November 06, 2018
With today’s many options for abstraction platforms, including VMs, containers and serverless computing (and the dizzying array of buzzwords ending with “as a Service”), it’s not always obvious what is the best way to go when it comes to building and deploying your own application. To that end, let’s get straight to the heart of the advantages and disadvantages.
Containers let you package your application together with all of its dependencies and run it anywhere, regardless of vendor. With containers, you have complete control over your application’s resources, configuration and security. You can migrate any application to container architecture, and this is especially convenient when it comes to legacy applications and “unfashionable” programming languages.
With containers you’re still responsible for all the administration needed to maintain the container’s runtime environment, such as upgrades, ensuring compatibility among packages, and security patches. You also spend time creating and testing deployment packages, and scaling still takes work and careful planning. Finally, you pay for your platform resources continuously, regardless of the time they’re actually used.
In serverless computing (FaaS), you break down your application into small functions. These are activated when specific events trigger them. All you need to deploy is the set of your functions – all other infrastructure is provided by the serverless vendor. The resources devoted to running your functions scale up or down transparently, according to usage at any given time. And you only pay for the runtime you consume – definitely one of the most attractive qualities of serverless.
But because your functions are launched on-demand, their startup time may translate to unsatisfactory response latency. Serverless functions are often restricted in terms of size, memory use and runtime. They’re well-suited to stateless workflows, but it’s harder to implement stateful functionality. And due to their “black box” nature, they’re hard to monitor, debug, and analyze for performance.
When it comes to selecting an abstraction architecture, you’ll need to consider the specific nature of your application. CIMI Corporation President Tom Nolle says to keep in mind that while “developers approach serverless vs. containers as a question of what is best for the application…they also must weigh the deployment concerns for each.”
With containers, you have the flexibility regarding how, when, and on what infrastructure your application runs. However, you will need to pay the operational price in terms of time needed to maintain and deploy containers. Your DevOp’s team will be responsible for implementing security measures and planning for future scaling requirements. On the other hand, your team will have access to a vast ecosystem of debugging and monitoring tools to help do this.
Below are some situations where you may prefer to use containers:
If you need a specific 3rd-party package to run on the server side - for example, MySQL. Serverless platforms such as AWS Lambda don’t enable this.
If you need to run older or more esoteric programming languages, such as PHP, Lua, Elixir or C. Running these languages in serverless environments can be inconvenient or unsupported.
If you have a large or complex application that can’t be broken down efficiently to the bite-sized components that serverless architecture requires.
Conversely, you may prefer to go serverless if your application can easily be implemented as a set of small, event-driven, stateless functions. This will allow your DevOps team to focus solely on added functionality and business value, without having to devote time to deployment, maintenance and scaling considerations – also shortening your time-to-market. The flipside of this is that your architecture may be constrained by specific vendor attributes, effectively locking you in to that vendor’s platform. In addition, you have to trust the vendor to be as rigorous as you would be when it comes to security, which unfortunately is not always the case.

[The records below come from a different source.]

-- ==== Sys2Proof/Syntax.lean ====
section
/-! DEFINITION. The commands of the block: one constructor per row of spec/opcode_table.json (30_encoding.md R91).
Every operand is implicit (R94) and there is no immediate (R95), so no constructor has an argument. -/

namespace Sys2Proof

/-- A command of the block (R91). -/
inductive Instr where
  /-- `NOP`, R185. -/
  | nop
  /-- `MODMUL`, R111. -/
  | modmul
  /-- `MODEXP`, R112. -/
  | modexp
  /-- `EGCD`, R133. -/
  | egcd
  /-- `MODINV`, R138. -/
  | modinv
  /-- `MRTEST`, R157. -/
  | mrtest
  /-- `MRWIT`, R160. -/
  | mrwit
  /-- `MONTMUL`, R176; it exists only on an instance with `MONT = 1` (R10). -/
  | montmul
deriving DecidableEq, Repr

end Sys2Proof
end

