-- ==== Sys2Proof/Machine/Prime.lean ====
section
/-! DEFINITION. MRTEST and MRWIT (42_miller_rabin.md R150 to R163). The witnesses of MRTEST are the answers of the
randomness source: input, read from the front of the state's script (20_memory.md R75). -/

namespace Sys2Proof.Machine

/-- The deterministic verdicts, in this order: `n <= 1`, `n = 2`, `n` even (R151), then `n = 3` (R152); `none` where
the rounds decide. -/
def smallVerdict (n : Nat) : Option Bool :=
  if n ≤ 1 then some false
  else if n = 2 then some true
  else if n % 2 = 0 then some false
  else if n = 3 then some true
  else none

/-- The loop of R153 with its number of halvings bounded by `fuel`. -/
def factorLoop : Nat → Nat → Nat → Nat × Nat
  | 0, d, e => (d, e)
  | fuel + 1, d, e => if d % 2 = 0 then factorLoop fuel (d / 2) (e + 1) else (d, e)

/-- Goes on halving from `(d, s)`; a number of `k` bits can be halved fewer than `k` times while even. -/
def finishFactor (d e : Nat) : Nat × Nat := factorLoop (bitlen d) d e

/-- `(d, s)` with `n - 1 = 2^s * d`, `d` odd (R153). -/
def factor (n : Nat) : Nat × Nat := finishFactor (n - 1) 0

/-- At most `k` squarings of `x`, looking for `n - 1` after each; no early stop at 1 (R155). -/
def squareLoop (n : Nat) : Nat → Nat → Bool
  | 0, _ => false
  | k + 1, x => if mulmod x x n = n - 1 then true else squareLoop n k (mulmod x x n)

/-- A round once `x = a^d mod n` is known (R155). -/
def roundTail (n e x : Nat) : Bool := if x = 1 ∨ x = n - 1 then true else squareLoop n (e - 1) x

/-- `round(n, d, s, a)` (R155): true where this witness does not prove `n` composite. -/
def mrRound (n d e a : Nat) : Bool := roundTail n e (modexp a d n)

/-- The request of every round (R154, R74). -/
def witnessReq (n : Nat) : RngReq := ⟨2, n - 2⟩

/-! ### The rounds of MRTEST -/

/-- How far the rounds of MRTEST come with the answers at the front of the input; `rest` is the input that is left. -/
inductive MrProgress where
  /-- The verdict after `cnt` rounds that passed (R156). -/
  | decided (prime : Bool) (e cnt : Nat) (rest : List Event)
  /-- A draw failed: `RngFailure`, not retried (R159). -/
  | failed (rest : List Event)
  /-- Round `i` waits for its draw (R48, R272). -/
  | waiting (d e i : Nat) (rest : List Event)
deriving DecidableEq, Repr

/-- The loop of R156 from round `i`: one draw a round, requested only after the previous round has passed (R154). The
engine waits at the first event that is not an answer. -/
def mrRounds (n t d e : Nat) : Nat → List Event → MrProgress
  | i, .answer ans :: rest =>
    if t ≤ i then .decided true e t (.answer ans :: rest)
    else
      match drawValue (witnessReq n) ans with
      | none => .failed rest
      | some a => if mrRound n d e a then mrRounds n t d e (i + 1) rest else .decided false e i rest
  | i, rest => if t ≤ i then .decided true e t rest else .waiting d e i rest

/-- What follows round `i`: the next one, or "return false immediately" (R156). -/
def afterRound (n t d e i : Nat) (passed : Bool) (rest : List Event) : MrProgress :=
  if passed then mrRounds n t d e (i + 1) rest else .decided false e i rest

/-- MRTEST for odd `n >= 5`, from where the engine stands. -/
def mrResume (n t : Nat) (rest : List Event) : Work → MrProgress
  | .mrFactor d e => mrRounds n t (finishFactor d e).1 (finishFactor d e).2 0 rest
  | .mrAwait d e i _ => mrRounds n t d e i rest
  | .mrPow d e i _ w => afterRound n t d e i (roundTail n e (w.finish n)) rest
  | .mrSquare d e i _ x j => afterRound n t d e i (squareLoop n (e - 1 - j) x) rest
  | .fresh | .product _ | .pow _ | .euclid _ => mrRounds n t (factor n).1 (factor n).2 0 rest

/-- MRTEST (R157): completes where every draw it needs is answered (R272), else holds its request and stays busy. -/
def execMrtest (s : State) : Host.Outcome State Fault Refusal :=
  match smallVerdict s.m with
  | some v => .next (s.commit (.ok (.verdict v 0 0)))
  | none =>
    match mrResume s.m s.rounds.toNat s.script s.work with
    | .decided v e cnt rest => .next ((s.withScript rest).commit (.ok (.verdict v e cnt)))
    | .failed rest => .next ((s.withScript rest).commit (.error .rngFailure))
    | .waiting d e i rest => .next ((s.withScript rest).withWork (.mrAwait d e i (witnessReq s.m)))

/-! ### MRWIT -/

/-- Whether the one round of MRWIT passes, from where the engine stands, with `s` (R155, R160). -/
def witnessRound (n a : Nat) : Work → Bool × Nat
  | .mrFactor d e => (mrRound n (finishFactor d e).1 (finishFactor d e).2 a, (finishFactor d e).2)
  | .mrPow _ e _ _ w => (roundTail n e (w.finish n), e)
  | .mrSquare _ e _ _ x j => (squareLoop n (e - 1 - j) x, e)
  | .fresh | .product _ | .pow _ | .euclid _ | .mrAwait _ _ _ _ =>
    (mrRound n (factor n).1 (factor n).2 a, (factor n).2)

/-- R160: the deterministic verdicts, which do not look at `A`; then the witness range; then one round. -/
def mrwitOutcome (s : State) : CmdOutcome :=
  match smallVerdict s.m with
  | some v => .ok (.verdict v 0 0)
  | none =>
    if s.a < 2 ∨ s.m - 2 < s.a then .error .operandRange
    else
      match witnessRound s.m s.a s.work with
      | (ok, e) => .ok (.verdict ok e (if ok then 1 else 0))

/-- MRWIT (R160). -/
def execMrwit (s : State) : Host.Outcome State Fault Refusal := .next (s.commit (mrwitOutcome s))

/-! ### Engine steps inside a test -/

/-- After a round that passed: the next round's request is issued, or only completion is left. -/
def nextRound (n t d e i : Nat) (here : Work) : Work :=
  if i + 1 < t then .mrAwait d e (i + 1) (witnessReq n) else here

/-- One engine step inside a round (R155); where the round has failed, or the last has passed, or a draw is awaited
(R48), nothing moves. -/
def tickRound (n t : Nat) : Work → Work
  | .mrPow d e i a w =>
    if w.ex ≠ 0 then .mrPow d e i a (w.next n)
    else if w.acc = 1 ∨ w.acc = n - 1 then nextRound n t d e i (.mrPow d e i a w)
    else .mrSquare d e i a w.acc 0
  | .mrSquare d e i a x j =>
    if e - 1 ≤ j then .mrSquare d e i a x j
    else if mulmod x x n = n - 1 then nextRound n t d e i (.mrSquare d e i a x j)
    else .mrSquare d e i a (mulmod x x n) (j + 1)
  | w => w

/-- The first value after the factoring: for MRTEST the first request, if there is a round at all (R158). -/
def firstDraw (n t d e : Nat) : Work := if 0 < t then .mrAwait d e 0 (witnessReq n) else .mrFactor d e

/-- One engine step of MRTEST. -/
def tickMrtest (s : State) : Work :=
  match smallVerdict s.m with
  | some _ => s.work
  | none =>
    match s.work with
    | .mrFactor d e => if d % 2 = 0 then .mrFactor (d / 2) (e + 1) else firstDraw s.m s.rounds.toNat d e
    | .fresh => .mrFactor (s.m - 1) 0
    | w => tickRound s.m s.rounds.toNat w

/-- One engine step of MRWIT: the same round, its witness from `A` and no other after it (R160). -/
def tickMrwit (s : State) : Work :=
  match smallVerdict s.m with
  | some _ => s.work
  | none =>
    if s.a < 2 ∨ s.m - 2 < s.a then s.work
    else
      match s.work with
      | .mrFactor d e =>
        if d % 2 = 0 then .mrFactor (d / 2) (e + 1) else .mrPow d e 0 s.a (PowWork.start s.a d s.m)
      | .fresh => .mrFactor (s.m - 1) 0
      | w => tickRound s.m 1 w

/-- The engine samples the answer to its pending request (R75): a draw that fails ends the command there (R231); an
answer when no request is pending is not sampled (R74, R262; log entry 6). DESIGN CHOICE (log entry 22): whatever answer
comes while a request is pending is its answer, also one that is late for a request a reset has withdrawn. -/
def State.sampleAnswer (s : State) (ans : RngAnswer) : State :=
  match s.work with
  | .mrAwait d e i req =>
    match drawValue req ans with
    | none => s.commit (.error .rngFailure)
    | some a => s.withWork (.mrPow d e i a (PowWork.start a d s.m))
  | _ => s

end Sys2Proof.Machine
end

Below are some cases where you may prefer to choose serverless:
Data stream analysis and processing applications, which are ideal for periodically processing new chunks of data using short, stateless functions.
Applications with spiky or unpredictable traffic can see a significant reduction in cost if built using serverless.
Applications using event-based architectures and application that use several cloud services are ideal cases.
Though serverless computing is the newer technology, it’s not necessarily better than containers, and doesn’t constitute a replacement. We know that two architectures may have different characteristics, and the choice between them really depends on your goals and the nature of your application.
A June 2018 Cloud Foundry survey found that 39% of IT decision makers use all three technologies: PaaS, containers and serverless computing. So if making the decision still feels rather muddy, you may very well end up choosing to have both serverless and containers in your enterprise portfolio, joining enterprises who are going with a multi-platform route for the shorter or longer term.